Woori Bank (우리은행) is a Korean multinational bank headquartered in Seoul. It is one of the four largest domestic banks in South Korea and has a strong presence in commercial banking and corporate finance in South Korea. Tracing its roots to the Daehan Cheon-il Bank, founded in 1899, it went through multiple transformations until adopting its current name in 2002. By then, it was South Korea's second-largest bank, behind Kookmin Bank.

As of 2020, Woori ranks 95th among the largest banks in the world in terms of total assets with 311,852 billion in USD as of the end of 2019.

==History==

Woori Bank traces its origins to the establishment of Daehan Cheon-il Bank in 1899, subsequently renamed Joseon Commercial Bank in 1911 and Korea Commercial Bank in 1950. Woori Bank's Jongno branch is located in the Gwangtonggwan building, which is considered the oldest continuously operating bank building in Korea. On March 5, 2001, the branch was registered as a Seoul City Historic Landmark.

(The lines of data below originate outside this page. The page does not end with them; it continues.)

-- ==== Sys2Proof/Tests/Slice0.lean ====
section
/-! SUPPORT. Tests: ill-formed terms, decoding of words spelled from the spec's encoding tables, single steps of
spec/95_test_vectors.md (expected results are that file's, none the model's own), and a named witness for the hypotheses of every
statement that has hypotheses. -/

namespace Sys2Proof.Tests
open Sys2Proof Sys2Proof.Machine

/-! ## Well-formedness (20_memory.md R64): an ill-formed term for each check -/

theorem test_wf_no_configuration : Params.wellFormed { configs := [] } [65536] = false := by decide
theorem test_wf_ram_past_address_space : Params.wellFormed { configs := [[.mapRam 0xFFFF 0 0 2]] } [65536] = false := by decide
theorem test_wf_ram_past_store : Params.wellFormed { configs := [[.mapRam 0 0 1 16]] } [16] = false := by decide
theorem test_wf_rom_past_address_space : Params.wellFormed { configs := [[.mapRom 0xFFF8 0 0 16]] } [16] = false := by decide
theorem test_wf_rom_past_store : Params.wellFormed { configs := [[], [.mapRom 0 0 0 17]] } [16] = false := by decide
theorem test_wf_no_such_store : Params.wellFormed { configs := [[.mapRam 0 1 0 1]] } [16] = false := by decide
theorem test_wf_reader_past_address_space : Params.wellFormed { configs := [[.mapReader 0x10000 0]] } [16] = false := by decide
theorem test_wf_writer_past_address_space : Params.wellFormed { configs := [[.mapWriter 0x10000 0]] } [16] = false := by decide
theorem test_wf_up_to_the_edges : Params.wellFormed
    { configs := [[.mapRam 0xFFF0 0 0 16, .mapRom 0 0 8 8, .mapReader 0xFFFF 7, .mapWriter 0xFFFF 7]] } [16] = true := by decide

/-! ## Decoding: every constructor, from the encoding tables of files 41 to 47 -/

/-- Each word, of so many bits, decodes to the instruction beside it. -/
def spell (rows : List (Nat × Nat × Instr)) : Bool := rows.all fun r => decodeTableWord r.1 r.2.1 == some r.2.2

/-- Load, store and transfer (41_load_store_transfer.md): words spelled from the encoding tables, operand 0xC5 or 0x12F7. -/
theorem test_decode_load_store_transfer_1 : spell
    [(16, 0xC5A9, .ldaImm 0xC5#8), (16, 0xC5A5, .ldaZp 0xC5#8), (16, 0xC5B5, .ldaZpX 0xC5#8), (24, 0x12F7AD, .ldaAbs 0x12F7#16),
    (24, 0x12F7BD, .ldaAbsX 0x12F7#16), (24, 0x12F7B9, .ldaAbsY 0x12F7#16), (16, 0xC5A1, .ldaIndX 0xC5#8), (16, 0xC5B1, .ldaIndY 0xC5#8),
    (16, 0xC5A2, .ldxImm 0xC5#8), (16, 0xC5A6, .ldxZp 0xC5#8), (16, 0xC5B6, .ldxZpY 0xC5#8), (24, 0x12F7AE, .ldxAbs 0x12F7#16)] = true := by decide

/-- Load, store and transfer (41_load_store_transfer.md): words spelled from the encoding tables, operand 0xC5 or 0x12F7. -/
theorem test_decode_load_store_transfer_2 : spell
    [(24, 0x12F7BE, .ldxAbsY 0x12F7#16), (16, 0xC5A0, .ldyImm 0xC5#8), (16, 0xC5A4, .ldyZp 0xC5#8), (16, 0xC5B4, .ldyZpX 0xC5#8),
    (24, 0x12F7AC, .ldyAbs 0x12F7#16), (24, 0x12F7BC, .ldyAbsX 0x12F7#16), (16, 0xC585, .staZp 0xC5#8), (16, 0xC595, .staZpX 0xC5#8),
    (24, 0x12F78D, .staAbs 0x12F7#16), (24, 0x12F79D, .staAbsX 0x12F7#16), (24, 0x12F799, .staAbsY 0x12F7#16),
    (16, 0xC581, .staIndX 0xC5#8)] = true := by decide

/-- Load, store and transfer (41_load_store_transfer.md): words spelled from the encoding tables, operand 0xC5 or 0x12F7. -/
theorem test_decode_load_store_transfer_3 : spell
    [(16, 0xC591, .staIndY 0xC5#8), (16, 0xC586, .stxZp 0xC5#8), (16, 0xC596, .stxZpY 0xC5#8), (24, 0x12F78E, .stxAbs 0x12F7#16),
    (16, 0xC584, .styZp 0xC5#8), (16, 0xC594, .styZpX 0xC5#8), (24, 0x12F78C, .styAbs 0x12F7#16), (8, 0xAA, .tax), (8, 0xA8, .tay),
    (8, 0x8A, .txa), (8, 0x98, .tya), (8, 0xBA, .tsx)] = true := by decide

/-- Load, store and transfer (41_load_store_transfer.md): words spelled from the encoding tables, operand 0xC5 or 0x12F7. -/
theorem test_decode_load_store_transfer_4 : spell
    [(8, 0x9A, .txs)] = true := by decide

/-- Stack (42_stack.md): words spelled from the encoding tables, operand 0xC5 or 0x12F7. -/
theorem test_decode_stack : spell
    [(8, 0x48, .pha), (8, 0x08, .php), (8, 0x68, .pla), (8, 0x28, .plp)] = true := by decide

/-- Logic and bit test (43_logic_bit.md): words spelled from the encoding tables, operand 0xC5 or 0x12F7. -/
theorem test_decode_logic_1 : spell
    [(16, 0xC529, .andImm 0xC5#8), (16, 0xC525, .andZp 0xC5#8), (16, 0xC535, .andZpX 0xC5#8), (24, 0x12F72D, .andAbs 0x12F7#16),
    (24, 0x12F73D, .andAbsX 0x12F7#16), (24, 0x12F739, .andAbsY 0x12F7#16), (16, 0xC521, .andIndX 0xC5#8), (16, 0xC531, .andIndY 0xC5#8),
    (16, 0xC509, .oraImm 0xC5#8), (16, 0xC505, .oraZp 0xC5#8), (16, 0xC515, .oraZpX 0xC5#8), (24, 0x12F70D, .oraAbs 0x12F7#16)] = true := by decide

/-- Logic and bit test (43_logic_bit.md): words spelled from the encoding tables, operand 0xC5 or 0x12F7. -/
theorem test_decode_logic_2 : spell
    [(24, 0x12F71D, .oraAbsX 0x12F7#16), (24, 0x12F719, .oraAbsY 0x12F7#16), (16, 0xC501, .oraIndX 0xC5#8), (16, 0xC511, .oraIndY 0xC5#8),
    (16, 0xC549, .eorImm 0xC5#8), (16, 0xC545, .eorZp 0xC5#8), (16, 0xC555, .eorZpX 0xC5#8), (24, 0x12F74D, .eorAbs 0x12F7#16),
    (24, 0x12F75D, .eorAbsX 0x12F7#16), (24, 0x12F759, .eorAbsY 0x12F7#16), (16, 0xC541, .eorIndX 0xC5#8), (16, 0xC551, .eorIndY 0xC5#8)] = true := by decide

/-- Logic and bit test (43_logic_bit.md): words spelled from the encoding tables, operand 0xC5 or 0x12F7. -/
theorem test_decode_logic_3 : spell
    [(16, 0xC524, .bitZp 0xC5#8), (24, 0x12F72C, .bitAbs 0x12F7#16)] = true := by decide

/-- Arithmetic and compare (44_arithmetic_compare.md): words spelled from the encoding tables, operand 0xC5 or 0x12F7. -/
theorem test_decode_arithmetic_1 : spell
    [(16, 0xC569, .adcImm 0xC5#8), (16, 0xC565, .adcZp 0xC5#8), (16, 0xC575, .adcZpX 0xC5#8), (24, 0x12F76D, .adcAbs 0x12F7#16),
    (24, 0x12F77D, .adcAbsX 0x12F7#16), (24, 0x12F779, .adcAbsY 0x12F7#16), (16, 0xC561, .adcIndX 0xC5#8), (16, 0xC571, .adcIndY 0xC5#8),
    (16, 0xC5E9, .sbcImm 0xC5#8), (16, 0xC5E5, .sbcZp 0xC5#8), (16, 0xC5F5, .sbcZpX 0xC5#8), (24, 0x12F7ED, .sbcAbs 0x12F7#16)] = true := by decide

Following the 1997 Asian financial crisis, Korea Commercial Bank merged with Hanil Bank to become Hanvit Bank, simultaneously with a public capital injection that made the Korean government the dominant shareholder, then in 2001 with Peace Bank, and adopted the name Woori Bank in 2002. In 2014, after some amalgamation proceedings related to its parent company, Woori Bank absorbed Woori Financial Group.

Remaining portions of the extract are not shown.